• YOUR ASSIGNMENT
Among the entries, how many lines carry the string "mului"? Give the number and nothing else.
*** Opening of EXTRACTED RECORDS ***
-- ==== Sys2Proof/Tests/Slice0.lean ====
section
/-! SUPPORT. Small tests: ill-formed terms, words written out from the encodings, single steps of the examples of
spec/95_test_vectors.md, and for every statement with hypotheses a state that meets them. -/

namespace Sys2Proof.Tests

open Sys2Proof Sys2Proof.Machine

/-! ## Ill-formed terms (WellFormed) -/

/-- ABS is Op4 = 3 of its row. -/
theorem test_wf_abs : (Instr.abs ⟨.octa, 0#4, false, 0#6, false, 2#6, false, 1#6, false, 3#6⟩).wf = false := by decide

/-- The six selections are Op4 0, 1 and 2 of two rows. -/
theorem test_wf_selection :
    ∀ i ∈ [(⟨.octa, 3#4, false, 3#6, false, 2#6, false, 1#6, false, 4#6⟩ : R3)],
      (Instr.min3 i).wf = false ∧ (Instr.mid3 i).wf = false ∧ (Instr.max3 i).wf = false ∧
      (Instr.minu3 i).wf = false ∧ (Instr.midu3 i).wf = false ∧ (Instr.maxu3 i).wf = false := by decide

/-- The reversals are Op4 0 to 6 of one row. -/
theorem test_wf_reversal :
    ∀ i ∈ [(⟨.octa, 7#4, false, 1#6, false, 3#6⟩ : R1)],
      (Instr.revbit i).wf = false ∧ (Instr.revbitp i).wf = false ∧ (Instr.revn i).wf = false ∧ (Instr.revb i).wf = false ∧
      (Instr.revw i).wf = false ∧ (Instr.revt i).wf = false ∧ (Instr.revo i).wf = false := by decide

/-- PTRDIF and the averages are Op4 0 to 2 and 8 to 10 of one row. -/
theorem test_wf_average :
    ∀ i ∈ [(⟨.octa, 3#4, false, 3#6, false, 2#6, false, 1#6, false, 4#6⟩ : R3)],
      (Instr.ptrdif i).wf = false ∧ (Instr.avgTrunc i).wf = false ∧ (Instr.avgRound i).wf = false := by decide

/-- AUIIP has no 48-bit form, RET none of 72 bits. -/
theorem test_wf_length :
    (Instr.auiip (.long ⟨.i23 1#23, false, 1#6⟩)).wf = false ∧
    (Instr.ret (.long ⟨.i47 1#47, false, 1#6, 1#4⟩)).wf = false := by decide

/-- The capability load and store have no 72-bit form. -/
theorem test_wf_capability_length :
    ∀ i ∈ [(⟨.d40 1#40, 0#3, 3#6, 2#6, 1#6⟩ : LS)], (Instr.ldcapd i).wf = false ∧ (Instr.stcapd i).wf = false := by decide

/-- No row gives a float operation the 32-bit format. -/
theorem test_wf_float_format :
    (Instr.fma ⟨.single, 0#3, 3#6, false, 2#6, false, 1#6, false, 4#6⟩).wf = false ∧
    (Instr.fms ⟨.single, 0#3, 3#6, false, 2#6, false, 1#6, false, 4#6⟩).wf = false ∧
    (Instr.fadd ⟨.single, 0#3, 2#6, false, 1#6, false, 3#6⟩).wf = false ∧
    (Instr.fsub ⟨.single, 0#3, 2#6, false, 1#6, false, 3#6⟩).wf = false ∧
    (Instr.fsne ⟨.single, false, 2#6, false, 1#6, false, 3#6⟩).wf = false ∧
    (Instr.fslt ⟨.single, false, 2#6, false, 1#6, false, 3#6⟩).wf = false ∧
    (Instr.fcmp ⟨.single, false, 2#6, false, 1#6, false, 3#6⟩).wf = false ∧
    (Instr.fabs ⟨.single, false, 1#6, 3#6⟩).wf = false ∧ (Instr.fnabs ⟨.single, false, 1#6, 3#6⟩).wf = false ∧
    (Instr.fsqrt ⟨.single, 0#3, false, 1#6, false, 3#6⟩).wf = false ∧
    (Instr.ftrunc ⟨.single, 0#3, false, 1#6, false, 3#6⟩).wf = false ∧
    (Instr.fcos ⟨.single, 0#3, 3#3, false, 1#6, false, 3#6⟩).wf = false := by decide

/-- Calls name a link or target register. -/
theorem test_wf_link :
    (Instr.bsr ⟨1#37, 0#2⟩).wf = false ∧ (Instr.jsrDirect ⟨1#37, 0#2⟩).wf = false ∧
    (Instr.jsrIndirect ⟨.d16 1#16, 0#2, 3#3, 2#6, 1#6, 0#6⟩).wf = false ∧
    (Instr.jsrScaled ⟨.d16 1#16, 0#3, 2#6, 1#6, 0#6⟩).wf = false := by decide

/-! ## Words and the instructions they stand for -/

/-- Words of table rows 0 to 11 (spec/opcode_table.json). -/
theorem test_decode_immediate_1 :
    decodeTableWord 24 0x0 = some .brk ∧
    decodeTableWord 24 0x1CC60C = some (.zx ⟨28#6, true, 35#6⟩) ∧
    decodeTableWord 24 0x76E20C = some (.sxImm ⟨54#6, true, 49#6⟩) ∧
    decodeTableWord 24 0x9CEC0C = some (.sxReg ⟨false, 28#6, true, 54#6⟩) ∧
    decodeTableWord 24 0x8BC03C = some (.move ⟨true, false, 11#6, true, 32#6⟩) ∧
    decodeTableWord 24 0x40 = some .add24 ∧
    decodeTableWord 24 0x7D2610 = some (.addi (.short ⟨15#5, 20#5, 19#5⟩)) ∧
    decodeTableWord 48 0xCB00881C1211 = some (.addi (.long ⟨.i23 6651972#23, .byte, false, 28#6, false, 9#6⟩)) ∧
    decodeTableWord 24 0x147214 = some (.subfi (.short ⟨2#5, 17#5, 25#5⟩)) ∧
    decodeTableWord 48 0xE3EFF942FC15 = some (.subfi (.long ⟨.i23 7469052#23, .tetra, true, 2#6, true, 62#6⟩)) ∧
    decodeTableWord 24 0x679C18 = some (.muli (.short ⟨12#5, 30#5, 14#5⟩)) ∧
    decodeTableWord 48 0xA76777694E19 = some (.muli (.long ⟨.i23 5485499#23, .tetra, true, 41#6, false, 39#6⟩)) := by
  decide

/-- Words of table rows 12 to 23 (spec/opcode_table.json). -/
theorem test_decode_immediate_2 :
    decodeTableWord 24 0xD40420 = some (.andi (.short ⟨26#5, 16#5, 2#5⟩)) ∧
    decodeTableWord 48 0xF3EBC384C21 = some (.andi (.long ⟨.i23 499550#23, .byte, false, 56#6, false, 38#6⟩)) ∧
    decodeTableWord 24 0xC39424 = some (.ori (.short ⟨24#5, 14#5, 10#5⟩)) ∧
    decodeTableWord 48 0x70C6A54C9C25 = some (.ori (.long ⟨.i23 3695442#23, .tetra, true, 12#6, true, 14#6⟩)) ∧
    decodeTableWord 24 0xA25E28 = some (.eori (.short ⟨20#5, 9#5, 15#5⟩)) ∧
    decodeTableWord 48 0x12D0F1DA229 = some (.eori (.long ⟨.i23 38535#23, .tetra, false, 29#6, true, 17#6⟩)) ∧
    decodeTableWord 24 0x6C7A2C = some (.cmpi (.short ⟨13#5, 17#5, 29#5⟩)) ∧
    decodeTableWord 48 0xD7185C50602D = some (.cmpi (.long ⟨.i23 7048238#23, .byte, true, 16#6, false, 48#6⟩)) ∧
    decodeTableWord 24 0x3C1234 = some (.divi (.short ⟨7#5, 16#5, 9#5⟩)) ∧
    decodeTableWord 48 0x79DD2713235 = some (.divi (.long ⟨.i23 249577#23, .byte, true, 49#6, false, 25#6⟩)) ∧
    decodeTableWord 24 0x1ED238 = some (.mului (.short ⟨3#5, 27#5, 9#5⟩)) ∧
    decodeTableWord 48 0x62F28C41D639 = some (.mului (.long ⟨.i23 3242310#23, .byte, true, 1#6, true, 43#6⟩)) := by
  decide

/-- Words of table rows 24 to 35 (spec/opcode_table.json). -/
theorem test_decode_immediate_3 :
    decodeTableWord 24 0x31BA4C = some (.cmpui (.short ⟨6#5, 6#5, 29#5⟩)) ∧
    decodeTableWord 48 0xE9079418DA4D = some (.cmpui (.long ⟨.i23 7635914#23, .byte, false, 24#6, true, 45#6⟩)) ∧
    decodeTableWord 24 0x634454 = some (.divui (.short ⟨12#5, 13#5, 2#5⟩)) ∧
    decodeTableWord 48 0x90F53931A255 = some (.divui (.long ⟨.i23 4749980#23, .tetra, false, 49#6, true, 17#6⟩)) ∧
    decodeTableWord 24 0x5092F0 = some (.add2ui (.short ⟨10#5, 2#5, 9#5⟩)) ∧
    decodeTableWord 48 0x5524545AF6F1 = some (.add2ui (.long ⟨.i23 2789930#23, .byte, true, 26#6, true, 59#6⟩)) ∧
    decodeTableWord 24 0x190EF4 = some (.add4ui (.short ⟨3#5, 4#5, 7#5⟩)) ∧
    decodeTableWord 48 0xB4FF000366F5 = some (.add4ui (.long ⟨.i23 5930880#23, .byte, false, 3#6, false, 51#6⟩)) ∧
    decodeTableWord 24 0x796AF8 = some (.add8ui (.short ⟨15#5, 5#5, 21#5⟩)) ∧
    decodeTableWord 48 0x8F2DF6205CF9 = some (.add8ui (.long ⟨.i23 4691707#23, .byte, false, 32#6, false, 46#6⟩)) ∧
    decodeTableWord 24 0xC11AFC = some (.add16ui (.short ⟨24#5, 4#5, 13#5⟩)) ∧
    decodeTableWord 48 0xA4CA82991AFD = some (.add16ui (.long ⟨.i23 5399873#23, .wyde, false, 25#6, false, 13#6⟩)) := by
  decide

/-- Words of table rows 36 to 47 (spec/opcode_table.json). -/
theorem test_decode_immediate_4 :
    decodeTableWord 24 0x46F2E8 = some (.auiip (.short ⟨8#5, 25#5⟩)) ∧
    decodeTableWord 72 0x4DDD2F7BB305C116EA = some (.auiip (.long ⟨.i47 42806189873538#47, false, 11#6⟩)) ∧
    decodeTableWord 48 0xFEC9DE5D7CE9 = some (.opcode58 547154243262#39) ∧
    decodeTableWord 48 0xDAB871640459 = some (.seqi ⟨.i23 7167032#23, .tetra, true, 36#6, false, 2#6⟩) ∧
    decodeTableWord 48 0xFD42E01C6379 = some (.zseqi ⟨.i23 8298864#23, .byte, false, 28#6, false, 49#6⟩) ∧
    decodeTableWord 48 0x9C3ECAD2085D = some (.snei (.long ⟨.i23 5119845#23, .wyde, true, 18#6, false, 4#6⟩)) ∧
    decodeTableWord 48 0x130414259E61 = some (.slti (.long ⟨.i23 623114#23, .byte, false, 37#6, true, 15#6⟩)) ∧
    decodeTableWord 48 0x3F86717BA65 = some (.slei (.long ⟨.i23 130099#23, .tetra, false, 23#6, true, 29#6⟩)) ∧
    decodeTableWord 48 0x20918FDEC869 = some (.sgti (.long ⟨.i23 1067207#23, .octa, true, 30#6, true, 36#6⟩)) ∧
    decodeTableWord 48 0x22BFB98B926D = some (.sgei (.long ⟨.i23 1138652#23, .octa, false, 11#6, true, 9#6⟩)) ∧
    decodeTableWord 48 0x4F9155B49E71 = some (.sltui (.long ⟨.i23 2607274#23, .octa, false, 52#6, true, 15#6⟩)) ∧
    decodeTableWord 48 0xB9B3382FF875 = some (.sleui (.long ⟨.i23 6085020#23, .byte, false, 47#6, true, 60#6⟩)) := by
  decide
*** Close of EXTRACTED RECORDS ***
• TASK SOLUTION
2